Falafel
There may be no more iconic vegetarian food from the Middle East than falafel. 'Falafel’ (فلافل in Arabic) appears to trace its origins back to the Aramaic language word “palpēl” which was used to describe round balls. It is generally believed that falafel originated in Egypt, possibly with the Coptic Christian community where these meat-free fritters were eaten during Lenten meals. They were then exported throughout the Middle East and became ubiquitous in the Levant. Falafel are now a common street food throughout Lebanon, Jordan, and Syria, and are considered the national dish of not only Egypt, but also Palestine and Israel.
In its original Egyptian formulation, falafel were made with skinned, dry fava beans. As they moved north into the Levant chickpeas were added into the mixture, and became the dominant pulse used in the north. In either case, falafel is made from soaked beans that have been ground into a coarse paste. It is important that fully cooked pulses not be used, though, as the resultant dough would fall apart in the hot oil. To these ground pulses various flavorings have been added, such as garlic, parsley, sesame, and cumin, along with a little additional chickpea flour as a binder. The dough is then fried in hot oil to cook to increase the digestibility of the pulses and give the fritters a wonderfully crunchy crust.
Falafel are very reminiscent of akara, another fritter made from soaked – but not cooked – beans. Akara are characteristic of Nigeria and the west African countries, where they are made with the cowpeas indigenous to the area. This food was exported to Brazil and the Caribbean during the slave trade. We know of no direct connection between these two foods, and they may simply represent independent evolutionary events. However, it also seems possible that the concept behind akara was brought into west Africa through 13th-15th century Arabic slave traders from the Maghreb and Nile basin.

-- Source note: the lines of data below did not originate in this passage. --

/-- What the signed configuration record fixes (R368), as far as a step reads it. -/
structure ConfigRecord where
  /-- dies out of service, as a mask -/
  diesOut : BitVec 8
  /-- stacks out of service, as a mask -/
  stacksOut : BitVec 16
  /-- cores out of service, each numbered die * 160 + cluster * 8 + core -/
  coresOut : List Nat
  /-- device number in the fabric (R354) -/
  device : Nat
  /-- physical address of the root table (R312) -/
  rootTable : Nat
  /-- physical address of the ring save area (R242) -/
  ringSave : Nat
  /-- physical address of the record store (R306) -/
  recordStore : Nat
  /-- the table of peer windows as the device starts with it (R352) -/
  peers : List PeerWindow
  /-- route tables of the fabric ports: destination device and port (R354) -/
  routes : List (Nat × Nat)
  /-- budgets: number function * 7 + class, with B(v, c) (R357) -/
  budgets : List (Nat × Nat)
  /-- alarm action of each class (R359) -/
  alarms : List Nat
  /-- lease units withheld on each die (R361) -/
  withheld : Nat
  /-- whether L2 retention is allowed (R363) -/
  retention : Bool
  /-- the dispatch firmware, as an image (R148, R368) -/
  firmware : List Byte
  /-- weights of the functions in the round-robin, where the record sets one (R148) -/
  weights : List (Nat × Nat)
  deriving DecidableEq, Repr

/-- What a peer device asks of this device's memory (R353). -/
inductive PeerOp where
  | read
  | write
  | atomic (fn : Fin 9) (dword : Bool)
  | cas (dword : Bool) (expected : BitVec 64)
  deriving DecidableEq, Repr

/-- What an event's step concerns, laid down with the event in the agenda: `unit` numbers the agent (a slot, core, cluster,
die, slice, NMU, launch or function), `idx` a place in that agent's queue, a rival or a class, `num` a count, a
length, an offset or an address, and the rest is what the outside world brings. -/
structure EventArgs where
  unit : Nat
  idx : Nat
  num : Nat
  data : BitVec 512
  flag : Bool
  cfg : ConfigRecord
  peer : PeerOp
  deriving DecidableEq, Repr
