/-- The context of the thread at hand, for a modifier (R34). -/
def State.laneCtx (s : State) (m : Modifier) : Ctx :=
  let one := Exact.ofInt 1
  match m.clamp.val with
  | 1 => ⟨s.th.rmode, Exact.zero, one⟩
  | 2 => ⟨s.th.rmode, one.neg, one⟩
  | _ => ⟨s.th.rmode, f32.unpack s.th.clamplo.toNat, f32.unpack s.th.clamphi.toNat⟩

/-- A floating result lane under a modifier (R36). -/
def floatLane (c : Ctx) (m : Modifier) (f : Fmt) (v : Exact) : Nat × Flags :=
  let (b, fl) := f.round c.mode m.sat (v.scale m.k.toInt)
  if (f.unpack b).isNan then (b, fl)
  else
    let b := if m.abs then b % f.signBit else b
    let b := if m.neg then b ^^^ f.signBit else b
    if m.clamp = 0 then (b, fl)
    else
      let lo := (f.round nearest false c.lo).1
      let hi := (f.round nearest false c.hi).1
      let b := if (f.unpack b).cmp (f.unpack lo) = some .lt then lo else b
      (if (f.unpack b).cmp (f.unpack hi) = some .gt then hi else b, fl)

/-- An integer result lane of `w` bits under a modifier (R36). -/
def intLane (c : Ctx) (m : Modifier) (w : Nat) (v : Exact) : Nat × Flags :=
  let r := ((v.scale m.k.toInt).toInt c.mode).1
  let lim (v : Int) : Int := if m.sat then clampInt w v else sgn w (wrap w v)
  let fl := flagIf (m.sat && lim r ≠ r) sv
  let v := lim r
  let v := if m.abs then lim |v| else v
  let v := if m.neg then lim (-v) else v
  (wrap w v, fl)

/-- A result lane of a type under a modifier (R36). -/
def resultLane (c : Ctx) (m : Modifier) (t : LaneType) (v : Exact) : Nat × Flags :=
  match t with
  | .f32 | .bf16 | .f16 => floatLane c m (fmtOf t) v
  | .i32 | .i16 | .i8 | .d8 => intLane c m (laneBits t) v

/-- The lanes of one result, from the exact values with their flags. -/
def laneResults (c : Ctx) (m : Modifier) (t : LaneType) (vs : List (Exact × Flags)) : LaneReg × Flags :=
  let rs := vs.map (fun v => let (b, g) := resultLane c m t v.1; (b, v.2 ||| g))
  (ofLanes (laneBits t) (rs.map (·.1)), orFlags (rs.map (·.2)))

/-- The exact values of the lanes of a register. -/
def laneValues (t : LaneType) (v : LaneReg) : List Exact := (lanes (laneBits t) t.lanes v).map (laneValue t)

/-- An operation on each pair of lanes (R93). -/
def State.binLane (s : State) (m : Modifier) (len : Nat) (t : LaneType) (d a b : Reg)
    (op : Mode → Exact → Exact → Exact × Flags) : State :=
  s.runLane len [a, b] [d] (fun g =>
    let (v, fl) := laneResults (s.laneCtx m) m t (List.zipWith (op s.th.rmode) (laneValues t (g a)) (laneValues t (g b)))
    ⟨some (d, v), none, fl⟩)

/-- An operation on each lane (R93). -/
def State.unLane (s : State) (m : Modifier) (len : Nat) (t : LaneType) (d a : Reg) (op : Exact → Exact × Flags) : State :=
  s.runLane len [a] [d] (fun g =>
    let (v, fl) := laneResults (s.laneCtx m) m t ((laneValues t (g a)).map op)
    ⟨some (d, v), none, fl⟩)

/-! ### Lane arithmetic (R93, R94) -/

/-- `vadd`: the exact sum. -/
def State.laneAdd (s : State) (m : Modifier) (len : Nat) (t : LaneType) (d a b : Reg) : State :=
  s.binLane m len t d a b Exact.add
/-- `vsub`: the exact difference. -/
def State.laneSub (s : State) (m : Modifier) (len : Nat) (t : LaneType) (d a b : Reg) : State :=
  s.binLane m len t d a b (fun r x y => Exact.add r x y.neg)
/-- `vmul`: the exact product. -/
def State.laneMul (s : State) (m : Modifier) (len : Nat) (t : LaneType) (d a b : Reg) : State :=
  s.binLane m len t d a b (fun _ => Exact.mul)
/-- `vmax` and `vmin` (R54). -/
def State.lanePick (s : State) (m : Modifier) (len : Nat) (greater : Bool) (t : LaneType) (d a b : Reg) : State :=
  s.binLane m len t d a b (fun _ => Exact.pick greater)
/-- `vdiv` (R54). -/
def State.laneDiv (s : State) (m : Modifier) (len : Nat) (t : LaneType) (d a b : Reg) : State :=
  s.binLane m len t d a b (fun _ => Exact.div)
/-- `vsqrt`. -/
def State.laneSqrt (s : State) (m : Modifier) (len : Nat) (t : LaneType) (d a : Reg) : State := s.unLane m len t d a Exact.sqrt
/-- `vrcp`. -/
def State.laneRcp (s : State) (m : Modifier) (len : Nat) (t : LaneType) (d a : Reg) : State := s.unLane m len t d a Exact.rcp
/-- `vrsq`. -/
def State.laneRsq (s : State) (m : Modifier) (len : Nat) (t : LaneType) (d a : Reg) : State := s.unLane m len t d a Exact.rsq
/-- `vexp2`. -/
def State.laneExp2 (s : State) (m : Modifier) (len : Nat) (t : LaneType) (d a : Reg) : State := s.unLane m len t d a Exact.exp2
/-- `vlog2`. -/
def State.laneLog2 (s : State) (m : Modifier) (len : Nat) (t : LaneType) (d a : Reg) : State := s.unLane m len t d a Exact.log2

/-- Whether an instruction of a length is a modifier pair: under a modifier word, one whose fields are all zero included,
`vmov`, `vabs` and `vneg` round as arithmetic does (R37, R48, R93; DEDUCED, the log's entry 8). -/
def isPair (len : Nat) : Bool := len == 8

/-- `vmov`: a raw copy alone, and a rounded value under a modifier (R93). -/
def State.laneMov (s : State) (m : Modifier) (len : Nat) (t : LaneType) (d a : Reg) : State :=
  if !isPair len then s.rawLane len [a] d (fun g => g a) else s.unLane m len t d a (fun x => (x, x.snan))

/-- `vabs` and `vneg` of floating lanes change the sign bit alone and leave a NaN as it is; under a modifier, and for
integers, they are arithmetic (R54, R93; the log's entry 8). -/
def State.laneSign (s : State) (m : Modifier) (len : Nat) (t : LaneType) (d a : Reg) (neg : Bool) : State :=
  let w := laneBits t
  if !isPair len && t.float then
    s.rawLane len [a] d (fun g => ofLanes w ((lanes w t.lanes (g a)).map (fun v =>
      if ((fmtOf t).unpack v).isNan then v else if neg then v ^^^ 2 ^ (w - 1) else v % 2 ^ (w - 1))))
  else s.unLane m len t d a (fun x => (if neg then x.neg else x.abs, x.snan))

/-- A shift of each lane by bits [5:0] of the amount's lane (R94). -/
def State.laneShift (s : State) (t : LaneType) (d a b : Reg) (op : Nat → Nat → Nat → Nat) : State :=
  let w := laneBits t
  s.rawLane 4 [a, b] d (fun g =>
    ofLanes w (List.zipWith (fun x y => op w x (y % 64)) (lanes w t.lanes (g a)) (lanes w t.lanes (g b))))

/-- `vshr`: 0 when the amount is the width or more. -/
def shrLane (w x n : Nat) : Nat := if w ≤ n then 0 else x / 2 ^ n
/-- `vshl`: 0 when the amount is the width or more. -/
def shlLane (w x n : Nat) : Nat := if w ≤ n then 0 else x * 2 ^ n % 2 ^ w
/-- `vsra`: copies of the sign bit when the amount is the width or more. -/
def sraLane (w x n : Nat) : Nat := wrap w (sgn w x / (2 ^ min n w : Nat))

/-- VADD (R93). -/
def execVadd (t : LaneType) (d a b : Reg) (s : State) : Out := .next (s.laneAdd plainMod 4 t d a b)
/-- VSUB (R93). -/
def execVsub (t : LaneType) (d a b : Reg) (s : State) : Out := .next (s.laneSub plainMod 4 t d a b)
/-- VMUL (R93). -/
def execVmul (t : LaneType) (d a b : Reg) (s : State) : Out := .next (s.laneMul plainMod 4 t d a b)
/-- VMAX (R54, R93). -/
def execVmax (t : LaneType) (d a b : Reg) (s : State) : Out := .next (s.lanePick plainMod 4 true t d a b)
/-- VMIN (R54, R93). -/
def execVmin (t : LaneType) (d a b : Reg) (s : State) : Out := .next (s.lanePick plainMod 4 false t d a b)
/-- VAND (R93). -/
def execVand (_t : LaneType) (d a b : Reg) (s : State) : Out := .next (s.rawLane 4 [a, b] d (fun g => g a &&& g b))
/-- VOR (R93). -/
def execVor (_t : LaneType) (d a b : Reg) (s : State) : Out := .next (s.rawLane 4 [a, b] d (fun g => g a ||| g b))
/-- VXOR (R93). -/
def execVxor (_t : LaneType) (d a b : Reg) (s : State) : Out := .next (s.rawLane 4 [a, b] d (fun g => g a ^^^ g b))
/-- VDIV (R54, R93). -/
def execVdiv (t : LaneType) (d a b : Reg) (s : State) : Out := .next (s.laneDiv plainMod 4 t d a b)
/-- VSQRT (R54, R93). -/
def execVsqrt (t : LaneType) (d a : Reg) (s : State) : Out := .next (s.laneSqrt plainMod 4 t d a)
/-- VRCP (R54, R93). -/
def execVrcp (t : LaneType) (d a : Reg) (s : State) : Out := .next (s.laneRcp plainMod 4 t d a)
/-- VRSQ (R54, R93). -/
def execVrsq (t : LaneType) (d a : Reg) (s : State) : Out := .next (s.laneRsq plainMod 4 t d a)
/-- VEXP2 (R54, R93). -/
def execVexp2 (t : LaneType) (d a : Reg) (s : State) : Out := .next (s.laneExp2 plainMod 4 t d a)
/-- VLOG2 (R54, R93). -/
def execVlog2 (t : LaneType) (d a : Reg) (s : State) : Out := .next (s.laneLog2 plainMod 4 t d a)
/-- VSHL (R94). -/
def execVshl (t : LaneType) (d a b : Reg) (s : State) : Out := .next (s.laneShift t d a b shlLane)
/-- VSHR (R94). -/
def execVshr (t : LaneType) (d a b : Reg) (s : State) : Out := .next (s.laneShift t d a b shrLane)
/-- VSRA (R94). -/
def execVsra (t : LaneType) (d a b : Reg) (s : State) : Out := .next (s.laneShift t d a b sraLane)
/-- VABS (R93). -/
def execVabs (t : LaneType) (d a : Reg) (s : State) : Out := .next (s.laneSign plainMod 4 t d a false)
/-- VNEG (R93). -/
def execVneg (t : LaneType) (d a : Reg) (s : State) : Out := .next (s.laneSign plainMod 4 t d a true)
/-- VMOV (R93). -/
def execVmov (t : LaneType) (d a : Reg) (s : State) : Out := .next (s.laneMov plainMod 4 t d a)

/-! ### 16-bit lane forms (R28 to R30) -/

/-- The type of a 16-bit lane form. -/
def halfType (bf : Bool) : LaneType := if bf then .bf16 else .f32

/-- VADD16 (R29). -/
def execVadd16 (bf : Bool) (d b : Reg) (s : State) : Out := .next (s.laneAdd plainMod 2 (halfType bf) d d b)
/-- VSUB16 (R29). -/
def execVsub16 (bf : Bool) (d b : Reg) (s : State) : Out := .next (s.laneSub plainMod 2 (halfType bf) d d b)
/-- VMUL16 (R29). -/
def execVmul16 (bf : Bool) (d b : Reg) (s : State) : Out := .next (s.laneMul plainMod 2 (halfType bf) d d b)
/-- VMAX16 (R29). -/
def execVmax16 (bf : Bool) (d b : Reg) (s : State) : Out := .next (s.lanePick plainMod 2 true (halfType bf) d d b)
/-- VMIN16 (R29). -/
def execVmin16 (bf : Bool) (d b : Reg) (s : State) : Out := .next (s.lanePick plainMod 2 false (halfType bf) d d b)
/-- VMOV16 (R29). -/
def execVmov16 (d b : Reg) (s : State) : Out := .next (s.laneMov plainMod 2 .f32 d b)
/-- VABS16 (R29). -/
def execVabs16 (bf : Bool) (d b : Reg) (s : State) : Out := .next (s.laneSign plainMod 2 (halfType bf) d b false)
/-- VNEG16 (R29). -/
def execVneg16 (bf : Bool) (d b : Reg) (s : State) : Out := .next (s.laneSign plainMod 2 (halfType bf) d b true)
/-- VAND16 (R29). -/
def execVand16 (d b : Reg) (s : State) : Out := .next (s.rawLane 2 [d, b] d (fun g => g d &&& g b))
/-- VOR16 (R29). -/
def execVor16 (d b : Reg) (s : State) : Out := .next (s.rawLane 2 [d, b] d (fun g => g d ||| g b))
/-- VXOR16 (R29). -/
def execVxor16 (d b : Reg) (s : State) : Out := .next (s.rawLane 2 [d, b] d (fun g => g d ^^^ g b))
/-- VRCP16 (R29). -/
def execVrcp16 (bf : Bool) (d b : Reg) (s : State) : Out := .next (s.laneRcp plainMod 2 (halfType bf) d b)
/-- VRSQ16 (R29). -/
def execVrsq16 (bf : Bool) (d b : Reg) (s : State) : Out := .next (s.laneRsq plainMod 2 (halfType bf) d b)
/-- VEXP216 (R29). -/
def execVexp216 (bf : Bool) (d b : Reg) (s : State) : Out := .next (s.laneExp2 plainMod 2 (halfType bf) d b)
/-- VBCAST0 (R30). -/
def execVbcast0 (bf : Bool) (d b : Reg) (s : State) : Out :=
  let w := laneBits (halfType bf)
  .next (s.rawLane 2 [b] d (fun g => ofLanes w (List.replicate (256 / w) (lane w (g b) 0))))
/-- VZERO (R30). -/
def execVzero (d : Reg) (s : State) : Out := .next (s.rawLane 2 [] d (fun _ => 0))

Our version of falafel is inspired by the recipe presented in Jeff Smith’s ‘The Frugal Gourmet on Our Immigrant Ancestors.’ It is typical of those made in the southern Levant as it uses equal proportions of fava beans and chickpeas. It will taste far better than any store-bought premix (and most restaurant falafel) that you can find, and you should consider making them a part of your normal kitchen activities. Makes about 12 falafel, depending upon the fritter size:
1 cup dried garbanzo beans soaked overnight
1 cup fava beans soaked overnight
½ cup chopped onion
6 cloves garlic
1 cup water
½ cup sesame seeds
½ cup garbanzo (besan) flour
¼ cup of fine bulgur
¼ cup chopped parsley
1 scant tablespoon salt
2 teaspoons ground cumin
2 teaspoons ground coriander
2 teaspoons baking powder
½ teaspoon ground cayenne pepper
¼ teaspoon freshly ground black pepper
Canola or corn oil for deep frying
Remove the brown skin from the soaked fava beans. Finely chop or grind garbanzos and favas in a food processor or meat grinder. Blend in all remaining ingredients and let the mixture stand for at least 1 hour. We sometimes make this a day or two ahead, and hold in the refrigerator. Form into balls by pressing the mixture very hard into a mold so that it holds together when immersed in the hot oil. We use a two-inch ice cream scoop and a flat table knife to accomplish this task. Then unmold the pressed ball, flatten slightly with your hands, and drop into 375° F cooking oil in a deep fryer. Turn over the fritters as they float to the top and become nicely browned on one side. Continue cooking until both sides are equally browned. Remove from oil and drain on paper towels. These can also be made by pan frying on the stove top.
While these can be eaten on their own as a meze, they are also excellent as a sandwich. To do this, cut a khoubz loaf in half open wide the interior pocket. Into this place one or two cooked falafel balls along with chopped lettuce, diced tomato, and a generous dollop of tarator sauce.